The Journal editorial claimed that the Clinton administration's action was "unprecedented" because "Previous Presidents, including Ronald Reagan and Jimmy Carter, had both retained holdovers from the previous Administration and only replaced them gradually as their tenures expired." But in a Washington Post online chat, Stuart Gerson, assistant attorney general under George H.W. Bush and acting attorney general for the first weeks of the Clinton administration, said: "It is customary for a President to replace U.S. Attorneys at the beginning of a term. Ronald Reagan replaced every sitting U.S. Attorney when he appointed his first Attorney General." (h/t: Talking Points Memo.)

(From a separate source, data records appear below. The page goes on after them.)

-- ==== Sys2Proof/Laws/VecExec.lean ====
section
/-! SUPPORT. Every per-thread instruction of the integer, FP and complex families completes with its pass. -/

namespace Sys2Proof.Machine

/-- A row of more than one element: its destination is a vector register, and each source is one register of a block or no
register of a thread. -/
def plainRow (sp : OpSpec) (f : LFields) : Bool :=
  sp.d.wr && sp.d.n == 1 && sp.d.block && decide (f.d.toNat < 0x80) &&
  [(sp.a, f.a.toNat), (sp.b, f.b.toNat), (sp.c, f.c.toNat)].all fun q => match q.1.k with
    | .zero | .raw | .lit _ _ | .q | .q1 | .idx => true
    | _ => q.1.rd && q.1.n == 1 && q.1.block && (decide (q.2 < 0xC0) || decide (0xC8 ≤ q.2))

theorem exec_vecRow {i : Instr} {r : VecRow} (h : vecRow i = some r) {s : State} {id : Nat} {st : Strand}
    (hp : Passes i r.sp r.f noPre s id st) (hr : st.nowAdm r.sp r.f ≠ 0 → r.ready st = true) :
    exec i s = execVec i r.sp r.f r.len r.vd s := by
  unfold vecRow at h
  split at h
  all_goals first
    | (cases h; rfl)
    | (cases h; done)
    | skip
  next f =>
    cases h
    change execBunpk f s = _
    unfold execBunpk
    simp only
    rw [issue_go hp]
    simp only
    rw [if_neg]
    · rfl
    · intro hc
      simp only [Bool.and_eq_true, bne_iff_ne, ne_eq] at hc
      have hx := hr hc.1
      simp only [Option.isSome_iff_ne_none] at hx
      exact hx (Option.isNone_iff_eq_none.mp hc.2)

theorem blockOff_inj {f : LFields} {e g : Nat} (h : blockOff f e = blockOff f g) : e = g := by
  have hw : 2 ^ f.w.toNat ≤ 8 := by
    have : f.w.toNat < 4 := f.w.isLt
    have : f.w.toNat = 0 ∨ f.w.toNat = 1 ∨ f.w.toNat = 2 ∨ f.w.toNat = 3 := by omega
    rcases this with h | h | h | h <;> simp [h]
  have hpos : 0 < 2 ^ f.w.toNat := Nat.two_pow_pos _
  simp only [blockOff] at h
  have h1 := Nat.mod_lt e hpos
  have h2 := Nat.mod_lt g hpos
  have hd : e / 2 ^ f.w.toNat = g / 2 ^ f.w.toNat := by omega
  have hm : e % 2 ^ f.w.toNat = g % 2 ^ f.w.toNat := by omega
  rw [← Nat.div_add_mod e (2 ^ f.w.toNat), ← Nat.div_add_mod g (2 ^ f.w.toNat), hd, hm]

theorem vecOut_eq {st : Strand} {sp : OpSpec} {f : LFields} {vd : VecDef} {adm : Mask} {e t : Nat} {o : VOut} {n : Nat}
    (h : st.vecOut sp f vd adm e t = some (o, n)) :
    ∃ x, st.inputs sp f vd e (vecFrom sp f adm t) = .ok x ∧ o = vd.fn (FEnv.ofFmt st.fmt) x ∧
      st.destReg sp f e t = .ok n := by
  unfold Strand.vecOut at h
  split at h
  · split at h
    · next x k hx hk => cases h; exact ⟨x, hx, rfl, hk⟩
    · cases h
  · cases h

/-- The registers that a field of a plain row reads in an element. -/
theorem opReads_plain {st : Strand} {f : LFields} {r : Fld} {x e t a : Nat}
    (h : (match r.k with
      | .zero | .raw | .lit _ _ | .q | .q1 | .idx => true
      | _ => r.rd && r.n == 1 && r.block && (decide (x < 0xC0) || decide (0xC8 ≤ x))) = true)
    (ha : a ∈ st.opReads f r x e t) :
    x < 0x80 ∧ a = x + blockOff f e ∧ r.rd = true ∧ r.n = 1 ∧ r.block = true ∧ r.k ≠ .q ∧ r.k ≠ .q1 ∧ r.k ≠ .raw ∧
      ∀ lo hi, r.k ≠ .lit lo hi := by
  unfold Strand.opReads at ha
  have key : ∀ k, r.k = k → (k ≠ .q ∧ k ≠ .q1 ∧ k ≠ .raw ∧ ∀ lo hi, k ≠ .lit lo hi) →
      (r.rd && r.n == 1 && r.block && (decide (x < 0xC0) || decide (0xC8 ≤ x))) = true →
      (a ∈ (if x < 0x80 then (List.range r.n).map fun i => x + (if r.block then blockOff f e else 0) + i
        else if x < 0xC0 then [] else if x < 0xC8 then (st.resolve (x - 0xC0) t).toList else [])) →
      x < 0x80 ∧ a = x + blockOff f e ∧ r.rd = true ∧ r.n = 1 ∧ r.block = true ∧ r.k ≠ .q ∧ r.k ≠ .q1 ∧ r.k ≠ .raw ∧
        ∀ lo hi, r.k ≠ .lit lo hi := by
    intro k hk hne hh hm
    simp only [Bool.and_eq_true, Bool.or_eq_true, decide_eq_true_eq, beq_iff_eq] at hh
    obtain ⟨⟨⟨h1, h2⟩, h3⟩, h4⟩ := hh
    by_cases hx : x < 0x80
    · simp only [hx, if_true, h2, h3, List.mem_map, List.mem_range] at hm
      obtain ⟨i, hi, rfl⟩ := hm
      have : i = 0 := by omega
      subst this
      exact ⟨hx, by simp, h1, h2, h3, hk ▸ hne⟩
    · simp only [hx, if_false] at hm
      by_cases hc : x < 0xC0
      · simp [hc] at hm
      · simp only [hc, if_false] at hm
        rw [if_neg (by omega)] at hm
        cases hm
  cases hk : r.k <;> simp only [hk] at h ha
  all_goals first
    | cases ha
    | exact hk ▸ key _ hk (by simp) h ha

theorem apart_of_plain {sp : OpSpec} {f : LFields} {vd : VecDef} {st : Strand} {adm : Mask}
    (hp : plainRow sp f = true) (ho : overlapOk sp f = true) (h1 : elems sp f ≠ 1)
    (hf : ∀ env x, (vd.fn env x).q = none ∧ (vd.fn env x).d.length ≤ 1) :
    Apart (st.vecOut sp f vd adm) sp f st (List.range (elems sp f)) := by
  unfold plainRow at hp
  simp only [Bool.and_eq_true, beq_iff_eq, decide_eq_true_eq, List.all_cons, List.all_nil, and_true] at hp
  obtain ⟨⟨⟨⟨hwr, hn⟩, hb⟩, hd⟩, ha, hbb, hc⟩ := hp
  have hdest : ∀ e t o n, st.vecOut sp f vd adm e t = some (o, n) →
      n = f.d.toNat + blockOff f e ∧ o.q = none ∧ o.d.length ≤ 1 := by
    intro e t o n h
    obtain ⟨x, -, rfl, hk⟩ := vecOut_eq h
    refine ⟨?_, hf _ _⟩
    unfold Strand.destReg at hk
    have hi : isInd sp.d f.d.toNat = false := by
      unfold isInd
      have : ¬ 0xC0 ≤ f.d.toNat := by omega
      simp [this]
    simp only [hi, Bool.false_eq_true, if_false, hn, if_true] at hk
    cases hk; rfl
  have hover : ∀ q ∈ [(sp.a, f.a.toNat), (sp.b, f.b.toNat), (sp.c, f.c.toNat)], q.1.rd = true → q.1.block = true →
      q.2 < 0x80 → q.1.k ≠ .q → q.1.k ≠ .q1 → q.1.k ≠ .raw → (∀ lo hi, q.1.k ≠ .lit lo hi) →
      ∀ e < elems sp f, ∀ g < elems sp f, e ≠ g → q.2 + blockOff f e ≠ f.d.toNat + blockOff f g := by
    intro q hq hrd hbl hx k1 k2 k3 k4 e he g hg heg
    unfold overlapOk at ho
    have hnot : ¬ (elems sp f = 1 ∨ (!sp.d.wr) = true ∨ f.d.toNat ≥ 0x80) := by
      rintro (h | h | h)
      · exact h1 h
      · simp [hwr] at h
      · omega
    simp only [hnot, if_false] at ho
    have := List.all_eq_true.mp ho q hq
    have hx' : ¬ 0x80 ≤ q.2 := by omega
    simp only [hrd, hbl, Bool.not_true, Bool.and_false, Bool.false_or, hx', decide_false] at this
    have hall : ((List.range (elems sp f)).all fun e => (List.range (elems sp f)).all fun g =>
        e == g || q.2 + blockOff f e != f.d.toNat + blockOff f g) = true := by
      cases hk : q.1.k <;> simp only [hk] at this k1 k2 k3 k4
      all_goals first
        | exact this
        | exact absurd rfl k1
        | exact absurd rfl k2
        | exact absurd rfl k3
        | exact absurd rfl (k4 _ _)
    have h2 := List.all_eq_true.mp (List.all_eq_true.mp hall e (List.mem_range.mpr he)) g (List.mem_range.mpr hg)
    simpa [heg] using h2
  refine ⟨?_, ?_, ?_⟩
  · intro e he g hg heg t o n hog a hain
    obtain ⟨rfl, -, hl⟩ := hdest g t o n hog
    have he' := List.mem_range.mp he
    have hg' := List.mem_range.mp hg
    suffices a ≠ f.d.toNat + blockOff f g by omega
    unfold Strand.inReads at hain
    simp only [List.mem_append] at hain
    rcases hain with ((h | h) | h) | h
    · obtain ⟨x1, rfl, x3, -, x5, x6, x7, x8, x9⟩ := opReads_plain ha h
      exact hover (sp.a, f.a.toNat) (by simp) x3 x5 x1 x6 x7 x8 x9 e he' g hg' heg
    · obtain ⟨x1, rfl, x3, -, x5, x6, x7, x8, x9⟩ := opReads_plain hbb h
      exact hover (sp.b, f.b.toNat) (by simp) x3 x5 x1 x6 x7 x8 x9 e he' g hg' heg
    · split at h
      · obtain ⟨x1, rfl, x3, -, x5, x6, x7, x8, x9⟩ := opReads_plain hc h
        exact hover (sp.c, f.c.toNat) (by simp) x3 x5 x1 x6 x7 x8 x9 e he' g hg' heg
      · cases h
    · split at h
      · next hrd =>
        have hm : a = f.d.toNat + blockOff f e := by
          unfold Strand.opReads at h
          cases hk : sp.d.k <;> simp only [hk, hd, hb, hn, if_true, List.range_one, List.map_cons, List.map_nil,
            List.mem_singleton, Nat.add_zero, List.not_mem_nil] at h
          all_goals exact h
        rw [hm]
        intro hx
        exact heg (blockOff_inj (f := f) (by omega))
      · cases h
  · intro e he g hg heg t o n hog p k hpk
    obtain ⟨rfl, -, hl⟩ := hdest g t o n hog
    obtain ⟨rfl, -, hl2⟩ := hdest e t p k hpk
    have : blockOff f e ≠ blockOff f g := fun h => heg (blockOff_inj h)
    omega
  · intro g hg t o n hog
    exact (hdest g t o n hog).2.1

Other apparent errors and omissions in the Journal editorial, as noted by Media Matters:
-- It described one fired attorney, John McKay, as a Democrat when he appears to be a Republican and falsely claimed that McKay didn't investigate Republican allegations of voter fraud in the 2004 Washington gubernatorial race (the Democrat was declared the winner by 129 votes) when, in fact, he did and found "no evidence of voter fraud."
-- It claimed that, after the Clinton purge, " 'Friend of Bill' Paula Casey as the U.S. Attorney for Little Rock" in order to avoid an investigation into "the Clintons' Whitewater dealings," adding, "Ms. Casey never did bring any big Whitewater indictments." But the editorial failed to note that Charles A. Banks, the U.S. attorney whom Casey replaced, had himself resisted investigating the Whitewater matter, reportedly in defiance of pressure from George H.W. Bush administration officials in search of a pre-election issue with which to tar challenger Clinton. Further, none of the special/independent counsels that were later appointed saw fit to indict the Clintons on Whitewater-related charges.
That's a lot of errors, omissions and contradictory information for a single editorial. Perhaps Finkelstein might want to find a more accurate source of information.